Slashdot Mirror

← Back to Stories (view on slashdot.org)

Overcoming MAPS Reverse-Lookup Oppression?

Posted by Cliff on from the all-servers-do-not-have-proper-reverse-lookups dept.

ArghBlarg asks: "Imagine the following scenario: you're the volunteer admin for a small, non-profit site for a few local artists and musicians. You run your web site and SMTP server out of your laundry room, via cable broadband. The broadband provider doesn't mind, as you only get a few hits a day; you keep your system secure and were only rooted once, over 4 years ago (hey, it happens). Your site has never, ever (to your knowledge) relayed spam. On the whole you've been an exemplary netizen. One day, some email you send bounces because your ISP's entire netblock has been placed on the MAPS DUL. True, your server's IP isn't technically static (though it hasn't changed in 12 months); because your domain is embedded within the broadband provider's larger IP block, reverse lookups don't give your domain name, rather that of the provider (with a huge number prefixed as the hostname). Hence you're considered a rogue SMTP node and blocked by MAPS. I've emailed MAPS but they won't agree to whitelist me. I have a proper MX record for my SMTP server, under my domain name. What can I do? Is there any way to make my legitimate domain take precedence in reverse-lookups, so I don't show up as being part of a spam-friendly network?" "Please don't bother suggesting that I ask my provider to give me a static IP outside the affected block -- they won't, not without upgrading to a MUCH more expensive package which gives me no benefit for a small-traffic server like this.

What have you done to get your domain, running on a pseudo-static IP, out from under the thumb of the spam block lists? While I wholeheartedly support the efforts of the MAPS people and others like them to stamp out the vermin that are spammers, our domain has become collateral damage in the war!"

10 of 97 comments (clear)

  1. Well by The-Bus · · Score: 3, Insightful

    Why not run email and webhosting separately? Email could always be run through a provider (Flames Burn seems to be focusing on helping independent musicians). Yes, you're small and non-profit but I'm sure your time could be better used than dealing with hassles like these. Pay for the hosting, then spend your time on other stuff for this organization. From the looks of it, and the needs you have, this may be a simpler solution. Of course, I'm not supremely technically versed, and it sort of goes against the hacker mentality leaving this problem unsolved...

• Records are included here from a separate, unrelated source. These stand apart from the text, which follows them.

/-- Reception (R188, R192 to R195, R198 to R201, R245, R247, Table 02-8). A frame that a paused hall cannot take waits at its MAC while the buffers hold
it; another applies what waits for a frame boundary, waits behind a holding buffer, or passes MACsec, is counted and parsed, and goes to the slow path, to a
tree fault or to its merged action: mirrored, policed, decrypted, and delivered by DISP into a posted buffer, to the RTE, or dropped and counted. Every
frame's bytes are charged. Firmware takes slow frames in order and reassembles datagrams, which end incomplete at a limit. Model's choices: log entries 43
to 47 and 138, and 132 on the RDMA packet in a frame. -/
def Obligations.FrameReception : Prop :=
  (∀ (s : State) (port : Fin 16) (bytes : List Byte) (k : Option Pkt),
    (s.answers 12 = false ∨ s.netUp port = false → exec (.frameReceive port bytes k) s = .next s) ∧
    (s.answers 12 = true → s.netUp port = true → exec (.frameReceive port bytes k) s =
      .next (s.frameArrive ⟨port, bytes, k, false, false, false, bytes.length + 4⟩))) ∧
  (∀ (s : State) (f : RxFrame),
    let paused := s.hallPaused 0 = true ∨ s.hallPaused 2 = true ∨ s.hallPaused 3 = true
    let full := 2 ^ 21 < s.ingressUsed (f.port / 4) + (f.bytes.length + 4)
    let g := f.port / 4
    (paused → ¬ full → s.frameArrive f = { s with pp := { s.pp with ingress := s.pp.ingress ++ [.frame f] } }) ∧
    (paused → full → s.frameArrive f = { s with pp := { s.pp with ingressDrops := put s.pp.ingressDrops g (lookD s.pp.ingressDrops g 0 + 1) } }) ∧
    (¬ paused →
      let v := (((s.bufferedApply 12 0).bufferedApply 12 1).bufferedApply 12 2).bufferedApply 15 0
      let secured := v.getF (F.CIP_MACSEC_RX_EN f.port) = 1 ∧ etherType f.bytes 12 = 0x88E5
      let waits := v.holding f.port 0 ≠ [] ∨ (secured ∧ v.hallPaused 10 = true)
      (¬ waits → s.frameArrive f = v.frameGo f) ∧
      (∀ w, waits → v.holdPut f.port 0 (.rx f) = some w → s.frameArrive f = w) ∧
      (waits → v.holdPut f.port 0 (.rx f) = none → s.frameArrive f = (v.bump F.CIP_CNT_MISS_DROP).rxLost f))) ∧
  (∀ (s : State) (f : RxFrame), (∀ w, s.macIn f.port f.bytes = (none, w) → s.frameGo f = w.rxLost f) ∧
    (∀ bs w, s.macIn f.port f.bytes = (some bs, w) → s.frameGo f = w.parseFrame { f with bytes := bs })) ∧
  (∀ (s : State) (port : Nat) (bs : List Byte),
    let on := s.getF (F.CIP_MACSEC_RX_EN port) ≠ 0
    let strict := s.getF (F.CIP_MACSEC_STRICT port) = 1 ∧ isEapol bs = false
    let tci := fieldAt bs 14 1
    let hd := if bitAt tci 5 then 28 else 20
    let x := s.macSa port (tci % 4) (if bitAt tci 5 then cut bs 20 8 else cut bs 6 6 ++ [0, 1])
    (¬ on → s.macIn port bs = (some bs, s)) ∧
    (on → etherType bs 12 ≠ 0x88E5 → ¬ strict → s.macIn port bs = (some bs, s)) ∧
    (on → etherType bs 12 ≠ 0x88E5 → strict → s.macIn port bs = (none, s.bump F.CIP_CNT_RX_UNPROT)) ∧
    (on → etherType bs 12 = 0x88E5 → x = none → s.macIn port bs = (none, s.bump F.CIP_CNT_RX_NOSA)) ∧
    (∀ i a, on → etherType bs 12 = 0x88E5 → x = some (i, a) →
      let n := a.infer (beNat (cut bs 16 4))
      let v := s.countBlocks (bs.length - hd - 16)
      (a.fresh n = false → s.macIn port bs = (none, s.bump F.CIP_CNT_RX_REPLAY)) ∧
      (a.fresh n = true → gcmOpen a.key (a.macNonce n) (bs.take hd) (bs.drop hd) = none → s.macIn port bs = (none, v.bump F.CIP_CNT_RX_AUTH)) ∧
      (∀ pay, a.fresh n = true → gcmOpen a.key (a.macNonce n) (bs.take hd) (bs.drop hd) = some pay →
        s.macIn port bs = (some (bs.take 12 ++ cut pay 0 (bs.length - hd - 16)), v.setSa i (a.accept n))))) ∧
  (∀ (s : State) (f : RxFrame), ∃ v : State,
    let n := s.reg R.PKT_CNT_RX_LO + 2 ^ 32 * s.reg R.PKT_CNT_RX_HI + 1
    let p := v.parse f.bytes false
    v.reg R.PKT_CNT_RX_LO = n % 2 ^ 32 ∧ v.reg R.PKT_CNT_RX_HI = n / 2 ^ 32 % 2 ^ 32 ∧ v = { s with regs := v.regs } ∧
    regsBut [R.PKT_CNT_RX_LO, R.PKT_CNT_RX_HI] s v ∧
    (p.reason ≠ none → s.parseFrame f = v.slowIn f p) ∧
    (p.reason = none → v.classify f.port (p.key f) = none → s.parseFrame f = v.treeFault f) ∧
    (∀ a, p.reason = none → v.classify f.port (p.key f) = some a → s.parseFrame f = v.handleAct f p a)) ∧
  (∀ (s : State) (f : RxFrame), s.treeFault f = ((s.bump F.PKT_CNT_TREE_FAULT).event F.PKT_STATUS_TREE_FAULT).rxLost f) ∧
  (∀ (s : State) (f : RxFrame) (p : Parse),
    let v := s.bump F.PKT_CNT_SLOW
    let w := v.slowWings[Config.slowHash (leNat p.fields) % v.slowWings.length]?
    let lost := ((v.bump F.PKT_CNT_SLOW_DROP).event F.PKT_STATUS_SLOW_DROP).rxLost f
    (w = none → s.slowIn f p = lost) ∧
    (∀ i, w = some i → 32768 ≤ (lookD s.pp.slow i []).length → s.slowIn f p = lost) ∧
    (∀ i, w = some i → (lookD s.pp.slow i []).length < 32768 →
      s.slowIn f p = { v with pp := { v.pp with slow := put v.pp.slow i (lookD v.pp.slow i [] ++ [f]) } })) ∧
  (∀ (s : State) (f : RxFrame) (p : Parse) (a : Act),
    let m := if a.mirror then s.mirrorFrame f p a else s
    let r := match a.meter with | some i => m.police i f.len | none => (true, m)
    (r.1 = false → s.handleAct f p a = r.2.rxLost f) ∧
    (r.1 = true → a.sa = none ∨ f.decrypted = true → s.handleAct f p a = r.2.deliverFrame f p a) ∧
    (∀ i, r.1 = true → a.sa = some i → f.decrypted = false →
      let waits := r.2.saAbsent i = true ∨ r.2.hallPaused 10 = true
      (¬ waits → s.handleAct f p a = r.2.espGo f a) ∧
      (∀ w, waits → r.2.holdPut f.port 0 (.esp f a) = some w → s.handleAct f p a = w) ∧
      (waits → r.2.holdPut f.port 0 (.esp f a) = none → s.handleAct f p a = (r.2.bump F.CIP_CNT_MISS_DROP).rxLost f))) ∧
  (∀ (s : State) (m L : Nat), let b := s.meter m
    (tokenUnits L ≤ b.tokens → ∃ t, s.police m L = (true, t) ∧ t.meter m = b.spend L ∧
      t.reg (bankKey R.PKT_METER_PASS m) = (s.reg (bankKey R.PKT_METER_PASS m) + 1) % 2 ^ 32 ∧ t = { s with pp := t.pp, regs := t.regs }) ∧
    (b.tokens < tokenUnits L → ∃ t, s.police m L = (false, t) ∧ t.meter m = b ∧
      t.reg (bankKey R.PKT_METER_DROP m) = (s.reg (bankKey R.PKT_METER_DROP m) + 1) % 2 ^ 32 ∧
      t.getF F.PKT_CNT_POLICE_DROP = (s.getF F.PKT_CNT_POLICE_DROP + 1) % 2 ^ 32 ∧ t = { s with pp := t.pp, regs := t.regs })) ∧
  (∀ (s : State) (f : RxFrame) (p : Parse) (a : Act),
    let bs := (a.rewrite p f.bytes).1
    let gone := (a.rewrite p f.bytes).2
    let v := s.chargeRx (s.actSlice a f) f.len
    let shed := v.shedAt 4 = true ∧ p.ptp f.bytes = false ∧ ¬ (a.disp = 1 ∧ (v.ring a.target).any Ring.isPf0 = true)
    let dropped := v.bump F.PKT_CNT_ACTION_DROP
    (shed → s.deliverFrame f p a = v.bump F.PKT_CNT_SHED_DROP) ∧
    (¬ shed →
      (a.disp ≠ 1 → a.disp ≠ 2 → a.disp ≠ 3 → s.deliverFrame f p a = dropped) ∧
      (a.disp = 1 ∨ a.disp = 3 → v.isRxRing a.target = false → s.deliverFrame f p a = dropped) ∧
      (a.disp = 1 → v.isRxRing a.target = true → s.deliverFrame f p a =
        (v.fillBuffer a.target false bs.length bs a.rule f.port (p.flags f) p.payload).getD (v.bump F.PKT_CNT_NOBUF)) ∧
      (a.disp = 3 → v.isRxRing a.target = true → s.deliverFrame f p a =
        (v.fillBuffer a.target true bs.length (bs.drop (p.payload - gone)) a.rule f.port (p.flags f) p.payload).getD (v.bump F.PKT_CNT_NOBUF)) ∧
      (a.disp = 2 → f.whole = true → s.deliverFrame f p a = dropped) ∧
      (∀ x, a.disp = 2 → f.whole = false → f.pkt.or (rdmaOf f.port f.bytes) = some x → s.deliverFrame f p a = v.pktArrive x))) ∧
  (∀ (s : State) (q : Nat) (capture : Bool) (len : Nat) (bs : List Byte) (rule port flags off : Nat),
    (s.buffer q = none → s.fillBuffer q capture len bs rule port flags off = none) ∧
    (∀ o, s.buffer q = some o →
      let room := Desc.field o.desc 8 4
      let x := len + 2 ^ 32 * rule
      let y := 2 ^ 32 * port + 2 ^ 40 * flags + 2 ^ 48 * off
      let st := if room < bs.length then stFrameTooLong else stOk
      let v := s.commitOp o.id
      (capture = false → s.canDma (s.ownerFn o.owner) = false → s.fillBuffer q capture len bs rule port flags off =
        some (v.finish o.id stMasterDisabled x y)) ∧
      (capture = false → s.canDma (s.ownerFn o.owner) = true → s.fillBuffer q capture len bs rule port flags off =
        some (({ v with mem := s.mem.write ((s.ownerSpace o.owner).at (Desc.field o.desc 16 8)) (bs.take room) } : State).finish o.id st x y)) ∧
      (capture = true →
        let h := Config.captureObject q
        let n := (bs.take room).length
        let at' := Desc.field o.desc 16 8
        let k := v.tierCheck o.owner h at' n
        (k ≠ stOk → s.fillBuffer q capture len bs rule port flags off = some (v.finish o.id k x y)) ∧
        (k = stOk → v.spanReach o.owner true (.tier h) at' n = .ok →
          s.fillBuffer q capture len bs rule port flags off = some ((v.putBytes (.tier h) at' (bs.take room)).finish o.id st x y)) ∧
        (k = stOk → v.spanReach o.owner true (.tier h) at' n = .wait → s.fillBuffer q capture len bs rule port flags off =
          some ((v.fetchPages (h / 256) true (pagesIn at' n)).finish o.id stStreamFault x y)) ∧
        (∀ e, k = stOk → v.spanReach o.owner true (.tier h) at' n = .fail e → s.fillBuffer q capture len bs rule port flags off =
          some ((v.poolFault e).finish o.id (streamFail e) x y))))) ∧
  (∀ (s : State) (who : Option Nat) (n : Nat), let t := s.chargeRx who n
    let owed := lookD s.pp.rxDebt (who.getD 0xFFFF) 0
    t = { s with pp := { s.pp with rxDebt := t.pp.rxDebt }, pwr := t.pwr } ∧
    (n ≤ owed → lookD t.pp.rxDebt (who.getD 0xFFFF) 0 = owed - n ∧ t.pwr = s.pwr) ∧
    (owed < n → lookD t.pp.rxDebt (who.getD 0xFFFF) 0 = owed + 65536 - n ∧ t.pwr.devCharge = s.pwr.devCharge + s.energyTable 24 * 1000)) ∧
  (∀ (s : State) (f : RxFrame), s.rxLost f = s.chargeRx none f.len) ∧
  (∀ (s : State) (w : Fin 4),
    (lookD s.pp.slow w [] = [] ∨ s.slowServes w = false ∨ s.hallPaused 3 = true → exec (.slowpathFrame w) s = .next s) ∧
    (∀ f l, lookD s.pp.slow w [] = f :: l → s.slowServes w = true → s.hallPaused 3 = false →
      let p := s.parse f.bytes true
      ∃ u : State, lookD u.pp.slow w [] = l ∧ u = { s with pp := { s.pp with slow := u.pp.slow } } ∧ (∀ i, i ≠ w.val → lookD u.pp.slow i [] = lookD s.pp.slow i []) ∧
        (p.reason ≠ some 1 → exec (.slowpathFrame w) s = .next (u.slowOut f)) ∧
        (∀ v, p.reason = some 1 → u.reassemble w f (p.fragment f.bytes) = (none, v) → exec (.slowpathFrame w) s = .next v) ∧
        (∀ g v, p.reason = some 1 → u.reassemble w f (p.fragment f.bytes) = (some g, v) → exec (.slowpathFrame w) s = .next (v.slowOut g)))) ∧
  (∀ (s : State) (w : Nat) (f : RxFrame) (x : Frag),
    let mine := fun r : Reasm => r.wing == w && r.port == f.port && r.id == x.id && r.decrypted == f.decrypted
    let old := s.pp.reasm.find? mine
    let r := (old.getD ⟨w, f.port, x.id, s.up, f.decrypted, none, none, [], 0⟩).join f x
    let whole := ∃ ip h n, r.head = some (ip, h) ∧ r.total = some n ∧ n ≤ (joinPieces r.pieces).length
    let t := s.reassemble w f x
    (¬ whole → old ≠ none → t = (none, { s with pp := { s.pp with reasm := s.pp.reasm.map fun y => if mine y then r else y } })) ∧
    (¬ whole → old = none → (s.pp.reasm.filter (·.wing == w)).length < 4096 → t = (none, { s with pp := { s.pp with reasm := s.pp.reasm ++ [r] } })) ∧
    (¬ whole → old = none → 4096 ≤ (s.pp.reasm.filter (·.wing == w)).length → t = (none, (s.bump F.PKT_CNT_REASM_DROP).chargeRx none f.len)) ∧
    (∀ ip h n, r.head = some (ip, h) → r.total = some n → n ≤ (joinPieces r.pieces).length →
      t.2.pp.reasm = s.pp.reasm.filter (fun y => !mine y) ∧
      (65535 < r.total' ip n h → t.1 = none ∧ t.2.getF F.PKT_CNT_REASM_DROP = (s.getF F.PKT_CNT_REASM_DROP + 1) % 2 ^ 32) ∧
      (r.total' ip n h ≤ 65535 → t.2 = { s with pp := t.2.pp } ∧
        t.1 = some { f with bytes := r.frame ip h ((joinPieces r.pieces).take n), pkt := none, slow := true, whole := true, len := r.len }))) ∧
  (∀ (s : State) (w : Fin 4), (s.pp.reasm.find? (·.wing == w.val) = none → exec (.reasmTimeout w) s = .next s) ∧
    ∀ r, s.pp.reasm.find? (·.wing == w.val) = some r → ∃ v t : State, exec (.reasmTimeout w) s = .next t ∧ t = v.chargeRx none r.len ∧
    v.pp = { s.pp with reasm := s.pp.reasm.erase r } ∧ v.getF F.PKT_CNT_REASM_DROP = (s.getF F.PKT_CNT_REASM_DROP + 1) % 2 ^ 32 ∧
    regsBut [R.PKT_CNT_REASM_DROP] s v ∧ sameBytes s v ∧ sameTenants s v ∧ v.time = (s.upTo (r.start + 10 ^ 6 * s.getF F.PKT_SLOW_REASM_MS)).time) ∧
  (∀ (s : State) (q : BitVec 16) (d : Desc), (s.fetch q.toNat 9 (Desc.field d 0 4) d = none → exec (.postBuffer q d) s = .next s) ∧
    ∀ o u, s.fetch q.toNat 9 (Desc.field d 0 4) d = some (o, u) →
    (postBufferOk d = true → exec (.postBuffer q d) s = .next u) ∧
    (postBufferOk d = false → ∃ v t : State, exec (.postBuffer q d) s = .next t ∧ t = v.finish o.id stFrameInvalid 0 0 ∧
      v.getF F.TXS_CNT_INVALID_COUNT = (u.getF F.TXS_CNT_INVALID_COUNT + 1) % 2 ^ 32 ∧ v.getF F.TXS_STATUS_INVALID = 1 ∧
      regsBut [R.TXS_CNT_INVALID, R.TXS_STATUS] u v ∧ sameWork u v))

    That's my EUR 0.016414 anyways.

    --

    Small potatoes make the steak look bigger.

  2. Well DUH... by stienman · · Score: 3, Insightful

    Please don't bother suggesting that I ask my provider to give me a static IP outside the affected block -- they won't, not without upgrading to a MUCH more expensive package which gives me no benefit for a small-traffic server like this.

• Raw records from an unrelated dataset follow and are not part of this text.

-- ==== Sys2Proof/Laws/State.lean ====
section
/-! SUPPORT. One lemma per field and named update of the state: what the update does not touch reads as before. -/

namespace Sys2Proof.Machine

@[simp] theorem State.setReg_pend (s : State) (a v : Nat) : (s.setReg a v).pend = s.pend := (rfl)
@[simp] theorem State.setReg_latches (s : State) (a v : Nat) : (s.setReg a v).latches = s.latches := (rfl)
@[simp] theorem State.setReg_sealOk (s : State) (a v : Nat) : (s.setReg a v).sealOk = s.sealOk := (rfl)
@[simp] theorem State.setReg_sealBad (s : State) (a v : Nat) : (s.setReg a v).sealBad = s.sealBad := (rfl)
@[simp] theorem State.setReg_draws (s : State) (a v : Nat) : (s.setReg a v).draws = s.draws := (rfl)
@[simp] theorem State.setReg_dev (s : State) (a v : Nat) : (s.setReg a v).dev = s.dev := (rfl)
@[simp] theorem State.setReg_pwr (s : State) (a v : Nat) : (s.setReg a v).pwr = s.pwr := (rfl)
@[simp] theorem State.setReg_str (s : State) (a v : Nat) : (s.setReg a v).str = s.str := (rfl)
@[simp] theorem State.setReg_time (s : State) (a v : Nat) : (s.setReg a v).time = s.time := (rfl)
@[simp] theorem State.setReg_since (s : State) (a v : Nat) : (s.setReg a v).since = s.since := (rfl)
@[simp] theorem State.setReg_leaseMs (s : State) (a v : Nat) : (s.setReg a v).leaseMs = s.leaseMs := (rfl)
@[simp] theorem State.setReg_slcCmd (s : State) (a v : Nat) : (s.setReg a v).slcCmd = s.slcCmd := (rfl)
@[simp] theorem State.setReg_slices (s : State) (a v : Nat) : (s.setReg a v).slices = s.slices := (rfl)
@[simp] theorem State.setReg_nonceBase (s : State) (a v : Nat) : (s.setReg a v).nonceBase = s.nonceBase := (rfl)
@[simp] theorem State.setReg_rings (s : State) (a v : Nat) : (s.setReg a v).rings = s.rings := (rfl)
@[simp] theorem State.setReg_ops (s : State) (a v : Nat) : (s.setReg a v).ops = s.ops := (rfl)
@[simp] theorem State.setReg_opNext (s : State) (a v : Nat) : (s.setReg a v).opNext = s.opNext := (rfl)
@[simp] theorem State.setReg_cqWait (s : State) (a v : Nat) : (s.setReg a v).cqWait = s.cqWait := (rfl)
@[simp] theorem State.setReg_recent (s : State) (a v : Nat) : (s.setReg a v).recent = s.recent := (rfl)
@[simp] theorem State.setReg_clasps (s : State) (a v : Nat) : (s.setReg a v).clasps = s.clasps := (rfl)
@[simp] theorem State.setReg_errFail (s : State) (a v : Nat) : (s.setReg a v).errFail = s.errFail := (rfl)
@[simp] theorem State.setReg_errHold (s : State) (a v : Nat) : (s.setReg a v).errHold = s.errHold := (rfl)
@[simp] theorem State.setReg_msgs (s : State) (a v : Nat) : (s.setReg a v).msgs = s.msgs := (rfl)
@[simp] theorem State.setReg_msix (s : State) (a v : Nat) : (s.setReg a v).msix = s.msix := (rfl)
@[simp] theorem State.setReg_intx (s : State) (a v : Nat) : (s.setReg a v).intx = s.intx := (rfl)
@[simp] theorem State.setReg_links (s : State) (a v : Nat) : (s.setReg a v).links = s.links := (rfl)
@[simp] theorem State.setReg_fns (s : State) (a v : Nat) : (s.setReg a v).fns = s.fns := (rfl)
@[simp] theorem State.setReg_mem (s : State) (a v : Nat) : (s.setReg a v).mem = s.mem := (rfl)
@[simp] theorem State.setReg_gal (s : State) (a v : Nat) : (s.setReg a v).gal = s.gal := (rfl)
@[simp] theorem State.setReg_flights (s : State) (a v : Nat) : (s.setReg a v).flights = s.flights := (rfl)
@[simp] theorem State.setReg_flCtl (s : State) (a v : Nat) : (s.setReg a v).flCtl = s.flCtl := (rfl)
@[simp] theorem State.setReg_flCtlNext (s : State) (a v : Nat) : (s.setReg a v).flCtlNext = s.flCtlNext := (rfl)
@[simp] theorem State.setReg_fltWait (s : State) (a v : Nat) : (s.setReg a v).fltWait = s.fltWait := (rfl)
@[simp] theorem State.setReg_rte (s : State) (a v : Nat) : (s.setReg a v).rte = s.rte := (rfl)
@[simp] theorem State.setReg_plc (s : State) (a v : Nat) : (s.setReg a v).plc = s.plc := (rfl)
@[simp] theorem State.setReg_pp (s : State) (a v : Nat) : (s.setReg a v).pp = s.pp := (rfl)
@[simp] theorem State.setReg_nvs (s : State) (a v : Nat) : (s.setReg a v).nvs = s.nvs := (rfl)
@[simp] theorem State.setReg_cip (s : State) (a v : Nat) : (s.setReg a v).cip = s.cip := (rfl)
@[simp] theorem State.setReg_stw (s : State) (a v : Nat) : (s.setReg a v).stw = s.stw := (rfl)
@[simp] theorem State.setReg_sig (s : State) (a v : Nat) : (s.setReg a v).sig = s.sig := (rfl)
@[simp] theorem State.setReg_mio (s : State) (a v : Nat) : (s.setReg a v).mio = s.mio := (rfl)
@[simp] theorem State.setReg_outbox (s : State) (a v : Nat) : (s.setReg a v).outbox = s.outbox := (rfl)
@[simp] theorem State.setReg_held (s : State) (a v : Nat) : (s.setReg a v).held = s.held := (rfl)
@[simp] theorem State.setReg_mgmt (s : State) (a v : Nat) : (s.setReg a v).mgmt = s.mgmt := (rfl)
@[simp] theorem State.setReg_pending (s : State) (a v : Nat) : (s.setReg a v).pending = s.pending := (rfl)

    Then you are stuck between a rock and a hard place. You are using a residential class line for business class use. MAPS is right to block residential lines because of all the zombie relay servers that virus writers are including in their payloads now.

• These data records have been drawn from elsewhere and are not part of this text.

theorem errLost_reg (s : State) (a : Nat) (h : a / 65536 ≠ 7) : s.errLost.reg a = s.reg a := by
  have e1 : R.ERR_STATUS ≠ a := fun e => h (by rw [← e]; rfl)
  have e2 : R.ERR_CNT_LOST ≠ a := fun e => h (by rw [← e]; rfl)
  show (State.eventV _ _ _).reg a = _
  rw [reg_eventV_ne _ _ _ _ e1, reg_bump_ne _ _ _ e2]

theorem errPut_reg (s : State) (e : ErrRec) (a : Nat) (h : a / 65536 ≠ 7) : (s.errPut e).reg a = s.reg a := by
  have e1 : R.ERR_RING_PROD ≠ a := fun e => h (by rw [← e]; rfl)
  unfold State.errPut; dsimp only
  split
  · rfl
  · split
    · exact errLost_reg s a h
    · split
      · exact errLost_reg _ a h
      · rw [reg_of_regs _ _ a (State.pf0Event_regs _ _ _), reg_setReg_ne _ _ _ _ e1]; rfl

theorem errRecord_reg (s : State) (c b i k st l : Nat) (j : Bool) (a : Nat) (h : a / 65536 ≠ 7) :
    (s.errRecord c b i k st l j).reg a = s.reg a := by
  unfold State.errRecord; dsimp only
  split
  · rfl
  · exact errPut_reg s _ a h

theorem aer_reg (s : State) (c a : Nat) : (s.aer c).reg a = s.reg a := reg_of_regs _ _ _ (State.aer_regs s c)

/-- An error report changes no register outside ERR (R380). -/
theorem report_reg (s : State) (c b i st l a : Nat) (h : a / 65536 ≠ 7) : (s.report c b i st l).reg a = s.reg a := by
  have e1 : (classF (codeClass c)).reg ≠ a := fun e => h (by
    rw [← e]; unfold classF; split <;> rfl)
  have e2 : ∀ k, k < 4 → (F.ERR_CNT_COUNT k).reg ≠ a := by
    intro k hk e; apply h; rw [← e]
    have : k = 0 ∨ k = 1 ∨ k = 2 ∨ k = 3 := by omega
    rcases this with rfl | rfl | rfl | rfl <;> rfl
  have hk : codeClass c < 4 := Nat.mod_lt _ (by decide)
  unfold State.report
  simp only [aer_reg, errRecord_reg _ _ _ _ _ _ _ _ a h]
  show (State.eventV _ _ _).reg a = _
  rw [reg_eventV_ne _ _ _ _ e1, reg_bump_ne _ _ _ (e2 _ hk)]
  split <;> rfl

theorem report_getF (s : State) (c b i st l : Nat) (f : Fld) (h : f.reg / 65536 ≠ 7) : (s.report c b i st l).getF f = s.getF f := by
  simp [State.getF, report_reg _ _ _ _ _ _ _ h]

theorem setDev_reg (s : State) (d : Dev) (a : Nat) (h : a ≠ R.DEV_STATE) : (s.setDev d).reg a = s.reg a := by
  unfold State.setDev; dsimp only; split
  · show (State.eventV _ _ _).reg a = _
    rw [reg_eventV_ne _ _ _ _ (by simpa [F.DEV_STATE_CHANGED] using Ne.symm h)]; rfl
  · rfl

end Sys2Proof.Machine
end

    Either pay for a business class connection, or use the SMTP server your provider gives you.

    It's not the "open internet" that you'd like to see. Live within the limitations this simple, dumb network provides.

    Besides, do you honestly expect MAPS to whitelist a dynamic IP? MAPS is not the problem, PEBKAC.

    -Adam

    1. Re:Well DUH... by drsmithy · · Score: 4, Insightful
      The first is that this method of "spam prevention" provides pretty much no spam prevention whatsoever. Insofar as it provides any protection, it's from a small minority of unsecured open relays present in older operating systems, which happens to be an extremely specific bug and a very easy issue to deal with.

      It's not just open relays, it's also all those machines that have been taken over by trojans with built-in SMTP engines.

  3. These "services" suck by duffbeer703 · · Score: 4, Insightful

    I had to waste alot of time with ORBS because my company's upstream provider had a larger netblock that we were a part of blacklisted. The people I emailed were quite obnoxious and rude, despite the fact that our servers were secure and never relayed a thing.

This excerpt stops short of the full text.